**What is needed:** Report how many lines below contain the word "refine". Write only that number.

Excerpts from a dataset:
--------------------------------------------------

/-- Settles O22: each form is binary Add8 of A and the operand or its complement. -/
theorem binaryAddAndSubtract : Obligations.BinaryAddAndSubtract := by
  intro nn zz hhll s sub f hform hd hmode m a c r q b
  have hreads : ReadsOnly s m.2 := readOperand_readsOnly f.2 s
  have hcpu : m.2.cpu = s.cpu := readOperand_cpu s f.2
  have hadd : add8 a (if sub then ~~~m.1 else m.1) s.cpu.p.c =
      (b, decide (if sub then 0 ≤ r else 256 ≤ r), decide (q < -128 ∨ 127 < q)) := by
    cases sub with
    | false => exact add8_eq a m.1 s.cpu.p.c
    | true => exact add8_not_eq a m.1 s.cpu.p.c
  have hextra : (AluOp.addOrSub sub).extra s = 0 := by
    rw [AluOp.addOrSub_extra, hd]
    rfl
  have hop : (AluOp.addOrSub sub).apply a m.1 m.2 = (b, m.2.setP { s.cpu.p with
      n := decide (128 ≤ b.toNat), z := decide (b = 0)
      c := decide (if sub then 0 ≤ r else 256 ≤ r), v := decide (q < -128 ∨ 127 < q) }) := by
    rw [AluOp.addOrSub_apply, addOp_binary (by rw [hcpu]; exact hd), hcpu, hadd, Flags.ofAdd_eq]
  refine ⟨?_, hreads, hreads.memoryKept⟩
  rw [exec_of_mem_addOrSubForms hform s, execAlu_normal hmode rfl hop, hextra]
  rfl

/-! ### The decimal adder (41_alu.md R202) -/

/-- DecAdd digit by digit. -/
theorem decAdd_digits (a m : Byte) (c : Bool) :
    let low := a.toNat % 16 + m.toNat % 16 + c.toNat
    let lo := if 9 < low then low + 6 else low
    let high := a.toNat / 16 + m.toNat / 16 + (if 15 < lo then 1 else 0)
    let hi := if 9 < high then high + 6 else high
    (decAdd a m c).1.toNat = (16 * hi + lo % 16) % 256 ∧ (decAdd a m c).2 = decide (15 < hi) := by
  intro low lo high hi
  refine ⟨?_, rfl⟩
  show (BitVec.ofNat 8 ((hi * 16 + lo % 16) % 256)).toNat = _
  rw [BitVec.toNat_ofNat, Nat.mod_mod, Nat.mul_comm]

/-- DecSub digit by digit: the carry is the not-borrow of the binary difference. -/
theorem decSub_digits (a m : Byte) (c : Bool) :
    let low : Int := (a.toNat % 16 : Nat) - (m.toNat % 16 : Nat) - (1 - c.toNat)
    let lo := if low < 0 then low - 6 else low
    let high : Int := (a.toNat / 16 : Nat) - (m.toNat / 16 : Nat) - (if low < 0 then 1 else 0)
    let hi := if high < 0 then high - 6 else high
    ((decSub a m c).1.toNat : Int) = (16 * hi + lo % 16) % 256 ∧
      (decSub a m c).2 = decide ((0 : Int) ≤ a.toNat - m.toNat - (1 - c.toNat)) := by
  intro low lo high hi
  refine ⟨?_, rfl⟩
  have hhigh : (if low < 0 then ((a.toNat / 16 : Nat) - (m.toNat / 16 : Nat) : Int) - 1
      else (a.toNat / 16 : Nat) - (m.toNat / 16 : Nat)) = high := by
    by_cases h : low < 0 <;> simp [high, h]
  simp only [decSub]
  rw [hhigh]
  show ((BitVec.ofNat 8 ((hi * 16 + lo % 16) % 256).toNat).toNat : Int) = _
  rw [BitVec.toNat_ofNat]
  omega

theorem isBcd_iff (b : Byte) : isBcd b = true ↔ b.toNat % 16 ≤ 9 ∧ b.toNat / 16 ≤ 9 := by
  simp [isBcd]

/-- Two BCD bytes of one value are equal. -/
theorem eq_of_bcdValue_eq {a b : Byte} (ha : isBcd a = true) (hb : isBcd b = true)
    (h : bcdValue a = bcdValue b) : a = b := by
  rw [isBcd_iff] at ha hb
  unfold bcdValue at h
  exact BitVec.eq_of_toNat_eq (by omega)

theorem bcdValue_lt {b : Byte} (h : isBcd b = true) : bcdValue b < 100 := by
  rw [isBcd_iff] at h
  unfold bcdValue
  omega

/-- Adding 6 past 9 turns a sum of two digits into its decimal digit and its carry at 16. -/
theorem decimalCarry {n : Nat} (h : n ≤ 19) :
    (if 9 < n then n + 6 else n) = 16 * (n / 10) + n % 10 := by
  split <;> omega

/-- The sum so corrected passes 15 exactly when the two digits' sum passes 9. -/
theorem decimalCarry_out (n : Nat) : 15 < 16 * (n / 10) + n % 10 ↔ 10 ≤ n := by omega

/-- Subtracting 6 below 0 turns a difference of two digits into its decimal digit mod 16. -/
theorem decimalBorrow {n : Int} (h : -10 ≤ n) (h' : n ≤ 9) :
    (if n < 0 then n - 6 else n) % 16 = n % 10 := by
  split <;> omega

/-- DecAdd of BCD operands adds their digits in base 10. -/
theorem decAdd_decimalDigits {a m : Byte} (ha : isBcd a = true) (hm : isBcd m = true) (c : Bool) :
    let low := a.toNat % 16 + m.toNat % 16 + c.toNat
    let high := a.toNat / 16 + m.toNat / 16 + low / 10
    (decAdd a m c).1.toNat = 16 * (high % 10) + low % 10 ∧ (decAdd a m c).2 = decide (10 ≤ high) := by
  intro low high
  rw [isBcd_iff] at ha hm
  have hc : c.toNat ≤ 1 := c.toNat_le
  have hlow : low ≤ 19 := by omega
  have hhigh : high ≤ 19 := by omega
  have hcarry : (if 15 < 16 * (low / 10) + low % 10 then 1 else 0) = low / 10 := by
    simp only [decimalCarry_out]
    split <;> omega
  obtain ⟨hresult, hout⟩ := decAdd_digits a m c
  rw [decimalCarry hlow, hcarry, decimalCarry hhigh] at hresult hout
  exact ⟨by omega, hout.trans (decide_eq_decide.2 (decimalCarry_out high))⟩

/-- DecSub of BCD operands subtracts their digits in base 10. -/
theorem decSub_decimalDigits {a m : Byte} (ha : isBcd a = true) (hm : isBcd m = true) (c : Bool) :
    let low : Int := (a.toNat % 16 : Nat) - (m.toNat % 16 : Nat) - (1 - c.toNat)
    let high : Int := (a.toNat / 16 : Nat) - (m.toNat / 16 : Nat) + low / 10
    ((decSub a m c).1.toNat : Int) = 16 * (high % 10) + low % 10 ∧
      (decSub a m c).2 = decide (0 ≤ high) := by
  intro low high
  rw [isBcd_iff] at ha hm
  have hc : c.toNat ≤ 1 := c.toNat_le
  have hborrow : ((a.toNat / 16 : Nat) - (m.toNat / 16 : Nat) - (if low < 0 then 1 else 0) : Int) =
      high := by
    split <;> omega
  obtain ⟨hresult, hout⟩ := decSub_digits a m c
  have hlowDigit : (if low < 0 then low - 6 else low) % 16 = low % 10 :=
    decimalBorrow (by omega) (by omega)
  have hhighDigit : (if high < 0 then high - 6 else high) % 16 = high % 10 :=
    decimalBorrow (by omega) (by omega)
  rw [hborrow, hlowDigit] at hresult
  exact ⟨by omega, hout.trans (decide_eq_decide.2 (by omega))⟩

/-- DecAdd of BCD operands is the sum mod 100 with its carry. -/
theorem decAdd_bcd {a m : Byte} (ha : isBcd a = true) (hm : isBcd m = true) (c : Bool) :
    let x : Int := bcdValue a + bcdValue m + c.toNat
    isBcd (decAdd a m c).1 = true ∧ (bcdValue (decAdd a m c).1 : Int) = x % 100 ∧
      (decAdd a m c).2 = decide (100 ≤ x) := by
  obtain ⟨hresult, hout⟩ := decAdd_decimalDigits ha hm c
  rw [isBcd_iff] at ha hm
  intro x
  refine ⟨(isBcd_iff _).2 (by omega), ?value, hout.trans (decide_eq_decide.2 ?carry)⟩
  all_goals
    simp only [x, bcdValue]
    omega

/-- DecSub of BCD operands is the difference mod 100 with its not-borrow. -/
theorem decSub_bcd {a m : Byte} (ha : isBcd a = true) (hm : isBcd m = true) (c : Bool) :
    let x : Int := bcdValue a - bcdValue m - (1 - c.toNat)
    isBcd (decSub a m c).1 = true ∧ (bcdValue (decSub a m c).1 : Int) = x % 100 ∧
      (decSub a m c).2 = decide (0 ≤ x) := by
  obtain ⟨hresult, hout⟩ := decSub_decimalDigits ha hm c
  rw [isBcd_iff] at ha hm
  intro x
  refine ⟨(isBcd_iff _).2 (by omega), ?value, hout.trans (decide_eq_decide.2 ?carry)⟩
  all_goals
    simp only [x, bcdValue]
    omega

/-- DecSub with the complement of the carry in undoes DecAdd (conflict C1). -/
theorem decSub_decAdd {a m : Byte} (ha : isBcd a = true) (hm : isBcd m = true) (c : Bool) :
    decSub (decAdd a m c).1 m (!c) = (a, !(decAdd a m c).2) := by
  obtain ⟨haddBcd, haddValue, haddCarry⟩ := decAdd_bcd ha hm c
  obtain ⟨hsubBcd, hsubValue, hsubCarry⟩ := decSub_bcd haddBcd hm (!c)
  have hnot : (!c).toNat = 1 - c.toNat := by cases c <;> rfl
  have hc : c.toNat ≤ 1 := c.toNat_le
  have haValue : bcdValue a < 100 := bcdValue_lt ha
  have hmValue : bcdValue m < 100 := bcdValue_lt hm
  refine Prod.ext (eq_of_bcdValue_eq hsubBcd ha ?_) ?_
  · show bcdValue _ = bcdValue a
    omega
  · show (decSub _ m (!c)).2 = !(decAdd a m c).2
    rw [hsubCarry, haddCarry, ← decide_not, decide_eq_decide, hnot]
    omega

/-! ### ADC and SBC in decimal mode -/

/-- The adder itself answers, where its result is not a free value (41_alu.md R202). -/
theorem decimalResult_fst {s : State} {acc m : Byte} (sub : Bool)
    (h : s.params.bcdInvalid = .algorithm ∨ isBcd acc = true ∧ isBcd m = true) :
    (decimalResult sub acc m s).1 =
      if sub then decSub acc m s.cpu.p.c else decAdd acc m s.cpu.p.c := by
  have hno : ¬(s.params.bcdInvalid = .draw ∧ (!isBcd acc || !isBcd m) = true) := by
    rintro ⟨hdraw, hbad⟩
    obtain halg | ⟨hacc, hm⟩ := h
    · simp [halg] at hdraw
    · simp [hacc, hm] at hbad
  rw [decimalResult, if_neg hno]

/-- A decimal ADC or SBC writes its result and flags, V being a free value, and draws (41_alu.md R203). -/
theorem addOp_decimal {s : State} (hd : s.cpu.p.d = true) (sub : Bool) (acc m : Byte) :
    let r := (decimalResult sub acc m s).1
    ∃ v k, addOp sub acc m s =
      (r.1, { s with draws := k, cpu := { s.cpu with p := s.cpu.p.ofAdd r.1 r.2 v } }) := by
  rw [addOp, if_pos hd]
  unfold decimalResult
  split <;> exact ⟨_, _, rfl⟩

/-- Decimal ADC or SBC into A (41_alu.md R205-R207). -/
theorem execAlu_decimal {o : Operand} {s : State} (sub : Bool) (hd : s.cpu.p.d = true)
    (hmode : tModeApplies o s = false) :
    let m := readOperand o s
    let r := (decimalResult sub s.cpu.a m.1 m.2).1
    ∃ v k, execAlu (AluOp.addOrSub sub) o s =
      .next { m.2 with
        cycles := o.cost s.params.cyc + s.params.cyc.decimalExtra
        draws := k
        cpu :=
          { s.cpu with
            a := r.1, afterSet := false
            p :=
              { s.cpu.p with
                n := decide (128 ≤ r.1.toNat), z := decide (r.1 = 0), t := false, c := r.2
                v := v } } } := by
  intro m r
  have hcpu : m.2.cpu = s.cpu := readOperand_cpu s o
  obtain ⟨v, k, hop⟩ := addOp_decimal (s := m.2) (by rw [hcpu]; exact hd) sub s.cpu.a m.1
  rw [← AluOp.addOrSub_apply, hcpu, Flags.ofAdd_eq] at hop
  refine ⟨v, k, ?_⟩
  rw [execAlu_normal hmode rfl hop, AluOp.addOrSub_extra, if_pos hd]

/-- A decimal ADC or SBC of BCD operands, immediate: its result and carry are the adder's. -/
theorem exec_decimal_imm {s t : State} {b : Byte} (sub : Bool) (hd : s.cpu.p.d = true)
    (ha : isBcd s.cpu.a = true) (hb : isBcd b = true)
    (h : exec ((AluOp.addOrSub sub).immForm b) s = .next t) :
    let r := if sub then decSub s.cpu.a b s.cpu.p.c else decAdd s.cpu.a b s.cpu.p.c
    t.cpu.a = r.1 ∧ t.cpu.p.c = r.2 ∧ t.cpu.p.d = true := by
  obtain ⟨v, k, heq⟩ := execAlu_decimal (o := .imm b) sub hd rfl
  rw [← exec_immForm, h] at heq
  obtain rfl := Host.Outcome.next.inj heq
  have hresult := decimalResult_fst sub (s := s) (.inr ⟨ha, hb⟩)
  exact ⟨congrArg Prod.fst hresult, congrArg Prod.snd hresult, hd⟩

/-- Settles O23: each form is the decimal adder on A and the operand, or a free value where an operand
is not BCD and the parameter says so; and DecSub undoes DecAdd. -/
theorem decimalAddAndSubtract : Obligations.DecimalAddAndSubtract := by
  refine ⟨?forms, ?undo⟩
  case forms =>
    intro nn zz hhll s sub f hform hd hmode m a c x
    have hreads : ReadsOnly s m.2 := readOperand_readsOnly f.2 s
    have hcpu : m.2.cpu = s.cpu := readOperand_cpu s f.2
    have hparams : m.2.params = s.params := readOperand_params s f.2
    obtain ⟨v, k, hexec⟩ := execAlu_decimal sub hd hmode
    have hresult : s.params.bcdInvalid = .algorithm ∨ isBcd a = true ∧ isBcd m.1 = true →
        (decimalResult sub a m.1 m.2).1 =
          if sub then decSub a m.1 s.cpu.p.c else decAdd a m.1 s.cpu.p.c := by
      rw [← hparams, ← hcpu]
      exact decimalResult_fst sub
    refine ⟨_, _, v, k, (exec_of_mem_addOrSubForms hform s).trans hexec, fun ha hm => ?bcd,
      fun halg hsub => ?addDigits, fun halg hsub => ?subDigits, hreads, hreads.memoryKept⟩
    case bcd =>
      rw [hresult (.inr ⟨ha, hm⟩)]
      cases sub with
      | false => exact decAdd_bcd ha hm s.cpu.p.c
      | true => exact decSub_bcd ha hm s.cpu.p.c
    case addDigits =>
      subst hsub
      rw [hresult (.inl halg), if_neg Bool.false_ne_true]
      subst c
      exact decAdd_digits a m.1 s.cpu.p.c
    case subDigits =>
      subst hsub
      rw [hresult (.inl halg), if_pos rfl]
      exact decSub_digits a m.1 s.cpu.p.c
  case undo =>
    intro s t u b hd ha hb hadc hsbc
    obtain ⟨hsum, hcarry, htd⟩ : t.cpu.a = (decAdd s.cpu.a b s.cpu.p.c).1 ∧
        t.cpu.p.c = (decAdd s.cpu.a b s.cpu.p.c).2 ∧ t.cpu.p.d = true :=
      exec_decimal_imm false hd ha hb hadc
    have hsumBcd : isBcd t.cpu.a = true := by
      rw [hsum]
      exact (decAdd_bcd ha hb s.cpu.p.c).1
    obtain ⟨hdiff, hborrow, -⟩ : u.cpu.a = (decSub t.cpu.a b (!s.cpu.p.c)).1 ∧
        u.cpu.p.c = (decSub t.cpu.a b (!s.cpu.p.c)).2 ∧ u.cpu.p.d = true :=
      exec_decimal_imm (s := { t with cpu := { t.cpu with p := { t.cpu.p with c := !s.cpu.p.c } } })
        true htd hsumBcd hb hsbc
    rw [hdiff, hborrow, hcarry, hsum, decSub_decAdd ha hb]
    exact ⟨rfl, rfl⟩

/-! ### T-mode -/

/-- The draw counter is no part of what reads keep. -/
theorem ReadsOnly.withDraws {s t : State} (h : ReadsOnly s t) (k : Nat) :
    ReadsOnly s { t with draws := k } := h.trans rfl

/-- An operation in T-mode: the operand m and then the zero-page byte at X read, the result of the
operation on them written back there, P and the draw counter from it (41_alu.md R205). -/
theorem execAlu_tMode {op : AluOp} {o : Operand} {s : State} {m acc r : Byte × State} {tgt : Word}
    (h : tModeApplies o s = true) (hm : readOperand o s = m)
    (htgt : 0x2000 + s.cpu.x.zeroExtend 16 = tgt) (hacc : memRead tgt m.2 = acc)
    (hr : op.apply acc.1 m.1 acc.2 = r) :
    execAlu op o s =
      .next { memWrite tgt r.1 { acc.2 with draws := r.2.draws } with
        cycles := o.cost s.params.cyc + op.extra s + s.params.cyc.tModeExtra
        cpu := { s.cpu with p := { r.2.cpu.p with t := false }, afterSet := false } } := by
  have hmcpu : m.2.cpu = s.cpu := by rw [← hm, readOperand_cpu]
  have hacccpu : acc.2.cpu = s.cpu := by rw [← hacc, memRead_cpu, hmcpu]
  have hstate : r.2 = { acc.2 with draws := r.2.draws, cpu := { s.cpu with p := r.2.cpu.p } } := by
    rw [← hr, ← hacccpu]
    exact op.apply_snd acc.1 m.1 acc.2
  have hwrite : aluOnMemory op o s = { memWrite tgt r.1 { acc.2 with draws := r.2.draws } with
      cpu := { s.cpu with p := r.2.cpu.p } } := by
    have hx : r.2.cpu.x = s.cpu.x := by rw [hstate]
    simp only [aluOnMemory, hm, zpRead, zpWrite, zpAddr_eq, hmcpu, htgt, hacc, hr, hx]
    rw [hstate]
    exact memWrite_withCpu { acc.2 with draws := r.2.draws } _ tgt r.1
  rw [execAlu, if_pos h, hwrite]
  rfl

--------------------------------------------------

**Finished exercise:** 9